About this exercise: Start with the first line of the data and end with the line that holds "(decide (0x500 ≤"; write out each one exactly.

** Opening Records supplied block **

/-- R365, R368. -/
def lsLaunch (x : LsArgs) : Bool :=
  spair x.sa && sreg x.sb && spair x.sx && decide (x.q < 64) && decide (x.imm < 2 ^ 32)
def lsSpawn (x : LsArgs) : Bool :=
  spair x.sa && x.sb == 0 && x.sx == 0 && x.q == 0 && !x.coop && decide (x.imm < 384)

/-- The assigned CSR numbers (R371). -/
def csrKnown (n : Nat) : Bool :=
  decide (n ≤ 0x004) || (decide (0x100 ≤ n) && decide (n ≤ 0x102)) || (decide (0x200 ≤ n) && decide (n ≤ 0x205)) ||
  (decide (0x300 ≤ n) && decide (n ≤ 0x308)) || (decide (0x400 ≤ n) && decide (n ≤ 0x40F)) ||
  (decide (0x500 ≤ n) && decide (n ≤ 0x507)) || (decide (0x600 ≤ n) && decide (n ≤ 0x604))

/-- The read-only CSRs (R371): a write form that names one is an illegal encoding (R369). -/
def csrReadOnly (n : Nat) : Bool :=
  decide (n ≤ 0x004) || n == 0x501 || n == 0x504 || n == 0x507 || n == 0x602 || n == 0x603

/-- R369. -/
def syCsrr (x : SyArgs) : Bool := sreg x.sd && x.sa == 0 && csrKnown x.csr && x.imm == 0
def syCsrSet (x : SyArgs) : Bool := x.sd == 0 && sreg x.sa && csrKnown x.csr && !csrReadOnly x.csr && x.imm == 0
def syTrap (x : SyArgs) : Bool := x.sd == 0 && x.sa == 0 && x.csr == 0 && decide (x.imm < 2 ^ 16)
def syTret (x : SyArgs) : Bool := x.sd == 0 && x.sa == 0 && x.csr == 0 && x.imm == 0
def syClk (x : SyArgs) : Bool := spair x.sd && x.sa == 0 && x.csr == 0 && x.imm == 0
def syRng (x : SyArgs) : Bool := x.sd == 0 && spair x.sa && x.csr == 0 && x.imm == 0

end WellFormed

/-- The vector registers a vo operand names: one, or a pair (R267); a scalar source names none. -/
def operandRegs (pair : Bool) (a : Nat) : List Nat :=
  if 384 ≤ a then [] else if pair then [a, a + 1] else [a]

/-- The shift and bfe amounts are one register whatever the type (R232). -/
def VoOp.amountB : VoOp → Bool
  | .shl => true | .shr => true | .sra => true | .bfe => true
  | _ => false

/-- Whether a vo operation reads B (R232). -/
def VoOp.readsB : VoOp → Bool
  | .abs => false | .popc => false | .clz => false | .brev => false | .mov => false | .cvt => false | .rnd => false
  | _ => true

/-- The vector registers a vo operation reads (R232). -/
def voReads (op : VoOp) (x : VoArgs) : List Nat :=
  operandRegs (if op = .cvt then x.ty2.is64 else x.ty.is64) x.a ++
  (if op.readsB then operandRegs (x.ty.is64 && !op.amountB) x.b else [])

/-- The vector registers a vo operation writes. -/
def voWrites (x : VoArgs) : List Nat := operandRegs x.ty.is64 x.d

/-- The float class of R232. -/
def VoOp.floatClass (op : VoOp) (x : VoArgs) : Bool :=
  match op with
  | .fadd => true | .fsub => true | .fmul => true | .fmin => true | .fmax => true | .cvt => true | .rnd => true
  | .min => x.ty.isFloat | .max => x.ty.isFloat | .abs => x.ty.isFloat
  | _ => false

/-- The integer class of R232: every other operation except mov and sel. -/
def VoOp.intClass (op : VoOp) (x : VoArgs) : Bool :=
  !op.floatClass x && !(op = .mov || op = .sel)

/-- R232: the pairing rules of a vp. -/
def vpPair (op1 : VoOp) (x1 : VoArgs) (op2 : VoOp) (x2 : VoArgs) : Bool :=
  let w1 := voWrites x1
  let w2 := voWrites x2
  let r1 := voReads op1 x1
  let r2 := voReads op2 x2
  w1.all (fun a => w2.all fun b => a % 4 != b % 4) &&
  decide ((distinct (r1 ++ r2)).length ≤ 3) &&
  decide ((distinct (r1.filter fun a => r2.contains a)).length ≤ 1) &&
  r2.all (fun a => !w1.contains a) && x1.d != x2.d &&
  !(op1.floatClass x1 && op2.floatClass x2) && !(op1.intClass x1 && op2.intClass x2)
where
  /-- The members of a list, each once. -/
  distinct (l : List Nat) : List Nat := l.foldr (fun a t => if t.contains a then t else a :: t) []

/-- Whether an instruction is an encoding: step 5 of R226 and, for vp, the pairing rules of step 6. -/
def Instr.wf : Instr → Bool
  | .ch x => WellFormed.ch x
  | .soAdd x => WellFormed.so [.i32, .n32] true true false 1 x
  | .soSub x => WellFormed.so [.i32, .n32] true true false 1 x
  | .soMul x => WellFormed.so [.i32, .n32] true true false 1 x
  | .soMulh x => WellFormed.so [.i32, .n32] true true false 1 x
  | .soAnd x => WellFormed.so [.b32] true true false 1 x
  | .soOr x => WellFormed.so [.b32] true true false 1 x
  | .soXor x => WellFormed.so [.b32] true true false 1 x
  | .soShl x => WellFormed.so [.b32] true true false 1 x
  | .soShr x => WellFormed.so [.b32] true true false 1 x
  | .soSra x => WellFormed.so [.b32] true true false 1 x
  | .soMin x => WellFormed.so [.i32, .n32] true true false 1 x
  | .soMax x => WellFormed.so [.i32, .n32] true true false 1 x
  | .soCmp x => WellFormed.so [.i32, .n32] true true false 6 x
  | .soSel x => WellFormed.so [.i8] true true true 1 x
  | .soBfe x => WellFormed.so [.i32, .n32] true true false 1 x
  | .soBfi x => WellFormed.so [.i8] true true true 1 x
  | .soPopc x => WellFormed.so [.i8] true false false 1 x
  | .soClz x => WellFormed.so [.i8] true false false 1 x
  | .soAdd64 x => WellFormed.so [.i8] true true false 1 x && x.sd % 2 == 0 && x.sa % 2 == 0 && x.sb % 2 == 0
  | .soLea x => WellFormed.so [.i32, .n32] true true false 8 x && x.sd % 2 == 0 && x.sa % 2 == 0
  | .soMov x => WellFormed.so [.b32, .b64] true false false 1 x && (x.ty = .b32 || (x.sd % 2 == 0 && x.sa % 2 == 0))
  | .soRdid x => WellFormed.so [.i8] false false false 8 x
  | .skMov x => WellFormed.sk [.b32] false 1 x
  | .skAdd x => WellFormed.sk [.i32, .n32] true 1 x
  | .skAnd x => WellFormed.sk [.b32] true 1 x
  | .skOr x => WellFormed.sk [.b32] true 1 x
  | .skXor x => WellFormed.sk [.b32] true 1 x
  | .skCmp x => WellFormed.sk [.i32, .n32] true 6 x
  | .voAdd x => WellFormed.vo .add x
  | .voSub x => WellFormed.vo .sub x
  | .voMull x => WellFormed.vo .mull x
  | .voMulh x => WellFormed.vo .mulh x
  | .voAnd x => WellFormed.vo .and x
  | .voOr x => WellFormed.vo .or x
  | .voXor x => WellFormed.vo .xor x
  | .voShl x => WellFormed.vo .shl x
  | .voShr x => WellFormed.vo .shr x
  | .voSra x => WellFormed.vo .sra x
  | .voMin x => WellFormed.vo .min x
  | .voMax x => WellFormed.vo .max x
  | .voAbs x => WellFormed.vo .abs x
  | .voBfe x => WellFormed.vo .bfe x
  | .voPopc x => WellFormed.vo .popc x
  | .voClz x => WellFormed.vo .clz x
  | .voBrev x => WellFormed.vo .brev x
  | .voFadd x => WellFormed.vo .fadd x
  | .voFsub x => WellFormed.vo .fsub x
  | .voFmul x => WellFormed.vo .fmul x
  | .voFmin x => WellFormed.vo .fmin x
  | .voFmax x => WellFormed.vo .fmax x
  | .voCvt x => WellFormed.vo .cvt x
  | .voRnd x => WellFormed.vo .rnd x
  | .voSel x => WellFormed.vo .sel x
  | .voMov x => WellFormed.vo .mov x
  | .vwFma x => WellFormed.vwFma x
  | .vwMad x => WellFormed.vwMad x
  | .vwBfi x => WellFormed.vwBfi x
  | .vwCvtsr x => WellFormed.vwCvtsr x
  | .vwPack x => WellFormed.vwPack x
  | .vkAdd x => WellFormed.vk [.i32, .n32, .f32] true [.f32] [.i32, .n32, .f32] x
  | .vkMul x => WellFormed.vk [.i32, .n32, .f32] true [.f32] [.f32] x
  | .vkAnd x => WellFormed.vk [.b32] true [] [] x
  | .vkOr x => WellFormed.vk [.b32] true [] [] x
  | .vkMov x => WellFormed.vk [.b32, .f32] false [] [] x
  | .vkFma x => WellFormed.vk [.f32] true [.f32] [.f32] x
  | .vp op1 x1 op2 x2 => WellFormed.vo op1 x1 && WellFormed.vo op2 x2 && vpPair op1 x1 op2 x2
  | .vmCmp x => WellFormed.vmCmp x
  | .vmClass x => WellFormed.vmClass x
  | .sfRcp x => WellFormed.sf x
  | .sfRsq x => WellFormed.sf x
  | .sfSqrt x => WellFormed.sf x
  | .sfExp2 x => WellFormed.sf x
  | .sfLog2 x => WellFormed.sf x
  | .sfSin x => WellFormed.sf x
  | .sfCos x => WellFormed.sf x
  | .sfTanh x => WellFormed.sf x
  | .sfSigm x => WellFormed.sf x
  | .sfGelu x => WellFormed.sf x
  | .sfSilu x => WellFormed.sf x
  | .sfErf x => WellFormed.sf x
  | .xlShfl x => WellFormed.xlShfl x
  | .xlShflx x => WellFormed.xlShflx x
  | .xlBfly x => WellFormed.xlBfly x
  | .xlVote x => WellFormed.xlVote x
  | .xlRdln x => WellFormed.xlRdln x
  | .xlWrln x => WellFormed.xlWrln x
  | .xlScan x => WellFormed.xlScan x
  | .xlRed x => WellFormed.xlRed x
  | .bcBr x => WellFormed.bcBr x
  | .bcBrd x => WellFormed.bcBrd x
  | .bcJmp x => WellFormed.bcJmp x
  | .bcCall x => WellFormed.bcCall x
  | .bcRet x => WellFormed.bcRet x
  | .bcExit x => WellFormed.bcNone x
  | .bcNop x => WellFormed.bcNone x
  | .bcBrk x => WellFormed.bcBrk x
  | .xfQuant x => WellFormed.xfQuant x
  | .xfDq x => WellFormed.xfDq x
  | .xfSign x => WellFormed.xfSign x
  | .xfPack x => WellFormed.xfPack x
  | .maLd x => WellFormed.maLd x
  | .maSt x => WellFormed.maSt x
  | .maLdg x => WellFormed.maLdg x
  | .maStg x => WellFormed.maStg x
  | .maLds x => WellFormed.maLds x
  | .maSts x => WellFormed.maSts x
  | .maLdsc x => WellFormed.maLdsc x
  | .maPf x => WellFormed.maPf x
  | .maFpush x => WellFormed.maFifo false x
  | .maFpop x => WellFormed.maFifo true x
  | .mxAtom96 x => WellFormed.mxAtom false x
  | .mxAtom128 x => WellFormed.mxAtom true x
  | .mxCas96 x => WellFormed.mxCas false x
  | .mxCas128 x => WellFormed.mxCas true x
  | .mxFatom96 x => WellFormed.mxFatom false x
  | .mxFatom128 x => WellFormed.mxFatom true x
  | .mxRed96 x => WellFormed.mxRed false x
  | .mxRed128 x => WellFormed.mxRed true x
  | .msWaitc x => WellFormed.msWaitc x
  | .msWaitb x => WellFormed.msWaitb x
  | .msWaitm x => WellFormed.msWaitm x
  | .msCommit x => WellFormed.msCommit x
  | .msBarT x => WellFormed.msBarT x
  | .msBarR x => WellFormed.msBarR x
  | .msBarG x => WellFormed.msBarG x
  | .msBind x => WellFormed.msBind x
  | .msUnbind x => WellFormed.msUnbind x
  | .msQjoin x => WellFormed.msQjoin x
  | .msRclaim x => WellFormed.msClaim x
  | .msRgive x => WellFormed.msClaim x
  | .msAcq x => WellFormed.msAcq x
  | .msRel x => WellFormed.msRel x
  | .ceCp x => WellFormed.ceCp x
  | .ceChain x => WellFormed.ceChain x
  | .ceFill x => WellFormed.ceFill x
  | .mfMma x => WellFormed.mfMma x
  | .mfMmasp x => WellFormed.mfMmasp x
  | .toLd x => WellFormed.toLd x
  | .toSt x => WellFormed.toSt x
  | .toZero x => WellFormed.toZero x
  | .toFree x => WellFormed.toFree x
  | .toDense x => WellFormed.toUnary x
  | .toCmpr x => WellFormed.toUnary x
  | .toAdd x => WellFormed.toBinary x
  | .toMul x => WellFormed.toBinary x
  | .toGemm x => WellFormed.toGemm x
  | .toLu x => WellFormed.toUnary x
  | .toTrsm x => WellFormed.toBinary x
  | .toScal x => WellFormed.toScal x
  | .toTr x => WellFormed.toTr x
  | .toRound x => WellFormed.toUnary x
  | .tqInfo x => WellFormed.tqInfo x
  | .tqGet x => WellFormed.tqGet x
  | .tqSet x => WellFormed.tqSet x
  | .gxAdd x => WellFormed.gx false true true true x
  | .gxRead x => WellFormed.gx true false true true x
  | .gxStep x => WellFormed.gx false false false false x
  | .gxSpread x => WellFormed.gx true true true true x
  | .gxCtl x => WellFormed.gx false false false true x
  | .taRec x => WellFormed.taRec x
  | .taMark x => WellFormed.taMark x
  | .taPop x => WellFormed.taPop x
  | .taCtlFlush x => WellFormed.taCtl 0 x
  | .taCtlRewind x => WellFormed.taCtl 1 x
  | .taHash x => WellFormed.taHash x
  | .taGateOff x => WellFormed.taGateOff x
  | .taGateRec x => WellFormed.taGateArm 1 x
  | .taGatePlay x => WellFormed.taGateArm 2 x
  | .nmUpd x => WellFormed.nmUpd x
  | .nmLandInst x => WellFormed.nmLandInst x
  | .nmLandRem x => WellFormed.nmLandRem x
  | .nmCtlDone x => WellFormed.nmCtlDone x
  | .lsLaunch x => WellFormed.lsLaunch x
  | .lsSpawn x => WellFormed.lsSpawn x
  | .syCsrr x => WellFormed.syCsrr x
  | .syCsrw x => WellFormed.syCsrSet x
  | .syCsrs x => WellFormed.syCsrSet x
  | .syCsrc x => WellFormed.syCsrSet x
  | .syTrap x => WellFormed.syTrap x
  | .syTret x => WellFormed.syTret x
  | .syClk x => WellFormed.syClk x
  | .syRng x => WellFormed.syRng x
  | .storePerform _ _ _ => true
  | .loadPerform _ _ _ _ => true
  | .coreWriteDown _ _ => true
  | .clusterWriteDown _ _ => true
  | .dropLine _ _ _ => true
  | .releasePerform _ _ _ => true
  | .acquirePerform _ _ _ => true
  | .atomicPerform _ _ _ _ => true
  | .scratchAccessPerform _ _ _ => true
  | .fifoPushPerform _ _ => true
  | .fifoPopPerform _ _ => true
  | .pinCounterAgeing _ => true
  | .mscWriteback _ _ => true
  | .patrolScrub _ _ _ => true
  | .faultReplay _ => true
  | .engineEntryResume _ => true
  | .queueJoinPerform _ => true
  | .copyChunkLand _ _ _ _ => true
  | .tileEntryStart _ _ => true
  | .tileCommit _ _ _ => true
  | .transformEntryComplete _ => true
  | .nmuUpdate _ _ => true
  | .landingInstall _ => true
  | .landingRemove _ => true
  | .nmuDoneWrite _ => true
  | .reductionPacket _ => true
  | .gossipDeparture _ _ => true
  | .gossipArrival _ _ _ _ => true
  | .gossipBounce _ _ _ => true
  | .gossipAck _ _ _ => true
  | .gossipSweep _ _ => true
  | .gossipInitComplete _ _ => true
  | .gossipModeEffect _ _ => true
  | .linkFailure _ => true
  | .linkRetrain _ _ _ => true
  | .peerRequest _ => true
  | .peerAcknowledgement _ _ => true
  | .hostCxlMemRead _ _ _ => true
  | .hostCxlMemWrite _ _ => true
  | .hostCxlSnoop _ _ => true
  | .hostWindowWrite _ _ => true
  | .hostWindowReadback _ => true
  | .teamPlace => true
  | .teamEnd _ => true
  | .scratchReclaim _ => true
  | .granuleReturn _ => true
  | .rclaimServed _ => true
  | .pathTimeout _ => true
  | .blockedTimeTick _ => true
  | .spawnTimerExpiry _ _ => true
  | .spawnBinLaunch _ _ => true
  | .preemptTrigger _ => true
  | .tapeEntryPerform _ => true
  | .bankDrainComplete _ _ => true
  | .bankClearComplete _ _ => true
  | .deviceReset => true
  | .thermalThrottle _ => true
  | .thermalCutoff => true
  | .coolantFlowLow _ => true
  | .csrWrite _ _ _ => true
  | .tapebaseWrite _ _ _ => true
  | .tapectlWrite _ _ => true
  | .gxcfgWrite _ _ _ => true
  | .gxlenWrite _ _ _ => true
  | .gxstatWrite _ _ _ => true
  | .tilequotaWrite _ _ => true
  | .rankceilWrite _ _ => true
  | .rankmodeWrite _ _ => true
  | .ctxCreate => true
  | .ctxDestroy => true
  | .mapPage => true
  | .unmap => true
  | .decline => true
  | .keyDestroy => true
  | .loadImage => true
  | .launch => true
  | .preempt => true
  | .resumeCtx => true
  | .testTrigger => true
  | .dcAdd => true
  | .dcRelease _ => true
  | .flush _ => true
  | .bankSet => true
  | .attest => true
  | .powercap => true
  | .mbdoorWrite _ _ => true
  | .eqtailWrite _ => true
  | .pincfgWrite _ _ => true
  | .hostDmaRingWrite _ => true
  | .exportTableGrant _ => true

** Closing Records supplied block **

Answer to this exercise:
/-- R365, R368. -/
def lsLaunch (x : LsArgs) : Bool :=
  spair x.sa && sreg x.sb && spair x.sx && decide (x.q < 64) && decide (x.imm < 2 ^ 32)
def lsSpawn (x : LsArgs) : Bool :=
  spair x.sa && x.sb == 0 && x.sx == 0 && x.q == 0 && !x.coop && decide (x.imm < 384)

/-- The assigned CSR numbers (R371). -/
def csrKnown (n : Nat) : Bool :=
  decide (n ≤ 0x004) || (decide (0x100 ≤ n) && decide (n ≤ 0x102)) || (decide (0x200 ≤ n) && decide (n ≤ 0x205)) ||
  (decide (0x300 ≤ n) && decide (n ≤ 0x308)) || (decide (0x400 ≤ n) && decide (n ≤ 0x40F)) ||
  (decide (0x500 ≤ n) && decide (n ≤ 0x507)) || (decide (0x600 ≤ n) && decide (n ≤ 0x604))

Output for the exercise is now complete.